We have a total of 4 dogs (she is the 4th) her and one other of our dogs do not get along at all. I have tried everything I can do to keep her but I think it's in everyone's best intreset to find her a new loving home


----------



## Lucy Dog (Aug 10, 2008)

Where are you located? Have you contacted any rescues in your area yet?


----------



## Heathernorton (Oct 1, 2011)

North Pole,Alaska, someone suggested this site so giving it a try.


----------



## Lucy Dog (Aug 10, 2008)

I highly recommend you talk to a rescue and not just give away the dog to anyone. There are some very shady people out there - especially in your neck of the woods. Let a reputable rescue do the rehoming.

Check back in tomorrow and I'm sure you'll get some good advice.


----------



## Samba (Apr 23, 2001)

Where did you get her?


----------



## Heathernorton (Oct 1, 2011)

From one of my son's friend, they where moving and had these 5 weeks old puppy's that needed homes. We have had her for a year and it's not working.


----------



## Anja1Blue (Feb 27, 2008)

Lucy Dog said:


> I highly recommend you talk to a rescue and not just give away the dog to anyone. There are some very shady people out there - especially in your neck of the woods. Let a reputable rescue do the rehoming.
> 
> Check back in tomorrow and I'm sure you'll get some good advice.


Yes indeed - one of the shadiest being right there in North Pole AK. (Not talking about you Heather...)

I'm pretty sure there is a rescue in Fairbanks - very close to you, and that's where you should start. Might be all-breed rather than just GSD's, but it's worth a call to see if they can help. 
________________________________________
Susan

Anja SchH3 GSD
Conor GSD
Blue BH WH T1 GSD - waiting at the Bridge :angel:


----------



## KSdogowner (Jun 22, 2011)

Can you post any pictures?


----------



## Scarlettsmom (Jul 12, 2011)

Heather...definitely contact the rescue group. People will arrange to drive as far as needed to get the dog.

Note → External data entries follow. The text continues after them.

-- ==== Sys2Proof/Laws/Map.lean ====
section
/-! SUPPORT. The sorted lists: what a key reads as after a write, and that writes and filters keep the canonical form. -/

namespace Sys2Proof.Machine

variable {α : Type}

/-! ## Reading after a write -/

theorem SMap.find?_insert_same (l : SMap α) (k : Nat) (v : α) : SMap.find? (SMap.insert l k v) k = some v := by
  induction l with
  | nil => simp [SMap.insert, SMap.find?]
  | cons e l ih =>
    obtain ⟨k', v'⟩ := e
    by_cases h1 : k < k'
    · simp [SMap.insert, h1, SMap.find?]
    · by_cases h2 : k' = k <;> simp [SMap.insert, h1, h2, SMap.find?, ih]

theorem SMap.find?_insert_other (l : SMap α) (k j : Nat) (v : α) (h : j ≠ k) :
    SMap.find? (SMap.insert l k v) j = SMap.find? l j := by
  have h' : ¬k = j := fun e => h e.symm
  induction l with
  | nil => simp [SMap.insert, SMap.find?, h']
  | cons e l ih =>
    obtain ⟨k', v'⟩ := e
    by_cases h1 : k < k'
    · simp [SMap.insert, h1, SMap.find?, h']
    · by_cases h2 : k' = k
      · subst h2; simp [SMap.insert, SMap.find?, h']
      · rw [SMap.insert, if_neg h1, if_neg h2, SMap.find?, SMap.find?, ih]

theorem SMap.find?_erase_other (l : SMap α) (k j : Nat) (h : j ≠ k) : SMap.find? (SMap.erase l k) j = SMap.find? l j := by
  have h' : ¬k = j := fun e => h e.symm
  induction l with
  | nil => simp [SMap.erase]
  | cons e l ih =>
    obtain ⟨k', v'⟩ := e
    by_cases h2 : k' = k
    · subst h2; simp [SMap.erase, SMap.find?, h']
    · rw [SMap.erase, if_neg h2, SMap.find?, SMap.find?, ih]

/-- A write leaves every other key as it was. -/
theorem SMap.get_set_other [DecidableEq α] (l : SMap α) (d : Nat → α) (k j : Nat) (v : α) (h : j ≠ k) :
    SMap.get (SMap.set l d k v) d j = SMap.get l d j := by
  unfold SMap.get SMap.set
  split
  · rw [SMap.find?_erase_other l k j h]
  · rw [SMap.find?_insert_other l k j v h]

/-! ## The canonical form -/

/-- A key stands above a bound. -/
def SMap.above : Option Nat → Nat → Prop
  | none, _ => True
  | some b, k => b < k

theorem SMap.wfFrom_cons [DecidableEq α] (d : Nat → α) (lo : Option Nat) (k : Nat) (v : α) (l : SMap α) :
    SMap.wfFrom d lo ((k, v) :: l) = true ↔ SMap.above lo k ∧ v ≠ d k ∧ SMap.wfFrom d (some k) l = true := by
  cases lo <;> simp [SMap.wfFrom, SMap.above, and_assoc]

theorem SMap.wfFrom_mono [DecidableEq α] (d : Nat → α) {lo : Option Nat} {b : Nat} {l : SMap α}
    (h : SMap.wfFrom d (some b) l = true) (hb : SMap.above lo b) : SMap.wfFrom d lo l = true := by
  cases l with
  | nil => rfl
  | cons e l =>
    obtain ⟨k, v⟩ := e
    rw [SMap.wfFrom_cons] at h ⊢
    refine ⟨?_, h.2⟩
    cases lo with
    | none => trivial
    | some a => exact Nat.lt_trans hb h.1

theorem SMap.wfFrom_none [DecidableEq α] (d : Nat → α) {lo : Option Nat} {l : SMap α} (h : SMap.wfFrom d lo l = true) :
    SMap.wf l d = true := by
  cases lo with
  | none => exact h
  | some b => exact SMap.wfFrom_mono d h trivial

theorem SMap.find?_of_wfFrom [DecidableEq α] (d : Nat → α) {b k : Nat} {l : SMap α} (h : SMap.wfFrom d (some b) l = true)
    (hk : k ≤ b) : SMap.find? l k = none := by
  induction l generalizing b with
  | nil => rfl
  | cons e l ih =>
    obtain ⟨k', v⟩ := e
    rw [SMap.wfFrom_cons] at h
    have h1 : b < k' := h.1
    rw [SMap.find?, if_neg (by omega), ih h.2.2 (by omega)]

theorem SMap.wfFrom_erase [DecidableEq α] (d : Nat → α) (lo : Option Nat) (l : SMap α) (k : Nat)
    (h : SMap.wfFrom d lo l = true) : SMap.wfFrom d lo (SMap.erase l k) = true := by
  induction l generalizing lo with
  | nil => rfl
  | cons e l ih =>
    obtain ⟨k', v⟩ := e
    rw [SMap.wfFrom_cons] at h
    by_cases hk : k' = k
    · rw [SMap.erase, if_pos hk]; exact SMap.wfFrom_mono d h.2.2 h.1
    · rw [SMap.erase, if_neg hk, SMap.wfFrom_cons]; exact ⟨h.1, h.2.1, ih _ h.2.2⟩

theorem SMap.wfFrom_insert [DecidableEq α] (d : Nat → α) (lo : Option Nat) (l : SMap α) (k : Nat) (v : α)
    (h : SMap.wfFrom d lo l = true) (hk : SMap.above lo k) (hv : v ≠ d k) : SMap.wfFrom d lo (SMap.insert l k v) = true := by
  induction l generalizing lo with
  | nil => rw [SMap.insert, SMap.wfFrom_cons]; exact ⟨hk, hv, rfl⟩
  | cons e l ih =>
    obtain ⟨k', v'⟩ := e
    rw [SMap.wfFrom_cons] at h
    by_cases h1 : k < k'
    · rw [SMap.insert, if_pos h1, SMap.wfFrom_cons, SMap.wfFrom_cons]
      exact ⟨hk, hv, h1, h.2⟩
    · by_cases h2 : k' = k
      · subst h2
        rw [SMap.insert, if_neg h1, if_pos rfl, SMap.wfFrom_cons]
        exact ⟨h.1, hv, h.2.2⟩
      · rw [SMap.insert, if_neg h1, if_neg h2, SMap.wfFrom_cons]
        exact ⟨h.1, h.2.1, ih _ h.2.2 (show k' < k by omega)⟩

/-- A write keeps the canonical form. -/
theorem SMap.wf_set [DecidableEq α] (l : SMap α) (d : Nat → α) (k : Nat) (v : α) (h : SMap.wf l d = true) :
    SMap.wf (SMap.set l d k v) d = true := by
  unfold SMap.set
  split
  · exact SMap.wfFrom_erase d none l k h
  · exact SMap.wfFrom_insert d none l k v h trivial ‹_›

/-- A removal keeps it. -/
theorem SMap.wf_erase [DecidableEq α] (l : SMap α) (d : Nat → α) (k : Nat) (h : SMap.wf l d = true) :
    SMap.wf (SMap.erase l k) d = true := SMap.wfFrom_erase d none l k h

/-- A filter by keys keeps it. -/
theorem SMap.wf_keep [DecidableEq α] (p : Nat → Bool) (l : SMap α) (d : Nat → α) (h : SMap.wf l d = true) :
    SMap.wf (SMap.keep p l) d = true := by
  have hf : ∀ lo, SMap.wfFrom d lo l = true → SMap.wfFrom d lo (SMap.keep p l) = true := by
    intro lo hl
    induction l generalizing lo with
    | nil => rfl
    | cons e l ih =>
      obtain ⟨k, v⟩ := e
      have h' := (SMap.wfFrom_cons d lo k v l).mp hl
      by_cases hp : p k = true
      · rw [SMap.keep, List.filter_cons_of_pos (by exact hp), SMap.wfFrom_cons]
        exact ⟨h'.1, h'.2.1, ih (SMap.wfFrom_none d h'.2.2) _ h'.2.2⟩
      · rw [SMap.keep, List.filter_cons_of_neg (by exact hp)]
        exact SMap.wfFrom_mono d (ih (SMap.wfFrom_none d h'.2.2) _ h'.2.2) h'.1
  exact hf none h

/-- Writes in a row keep it. -/
theorem SMap.wf_foldl [DecidableEq α] {β : Type} (d : Nat → α) (f : SMap α → β → SMap α)
    (hf : ∀ l b, SMap.wf l d = true → SMap.wf (f l b) d = true) (bs : List β) (l : SMap α) (h : SMap.wf l d = true) :
    SMap.wf (bs.foldl f l) d = true := by
  induction bs generalizing l with
  | nil => exact h
  | cons b bs ih => exact ih _ (hf l b h)

/-- In a canonical list a key reads as what was written to it. -/
theorem SMap.get_set_same [DecidableEq α] (l : SMap α) (d : Nat → α) (k : Nat) (v : α) (h : SMap.wf l d = true) :
    SMap.get (SMap.set l d k v) d k = v := by
  unfold SMap.get SMap.set
  split
  · rename_i hv
    have hn : ∀ lo, SMap.wfFrom d lo l = true → SMap.find? (SMap.erase l k) k = none := by
      intro lo hl
      induction l generalizing lo with
      | nil => rfl
      | cons e l ih =>
        obtain ⟨k', v'⟩ := e
        have h' := (SMap.wfFrom_cons d lo k' v' l).mp hl
        by_cases hk : k' = k
        · rw [SMap.erase, if_pos hk]; exact SMap.find?_of_wfFrom d h'.2.2 (by omega)
        · rw [SMap.erase, if_neg hk, SMap.find?, if_neg hk]; exact ih (SMap.wfFrom_none d h'.2.2) _ h'.2.2
    rw [hn none h]; simp [hv]
  · rw [SMap.find?_insert_same]; rfl

end Sys2Proof.Machine
end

You will sleep better at night knowing a Rescue group is caring for your dog friend.


----------



## Lucy Dog (Aug 10, 2008)

Anja1Blue said:


> Yes indeed - one of the shadiest being right there in North Pole AK. (Not talking about you Heather...)


Yea... I explained what I meant via pm.


----------



## msvette2u (Mar 20, 2006)

I could place her here if you could get her to Seattle. 
I wonder if Pilots and Paws would fly her?


----------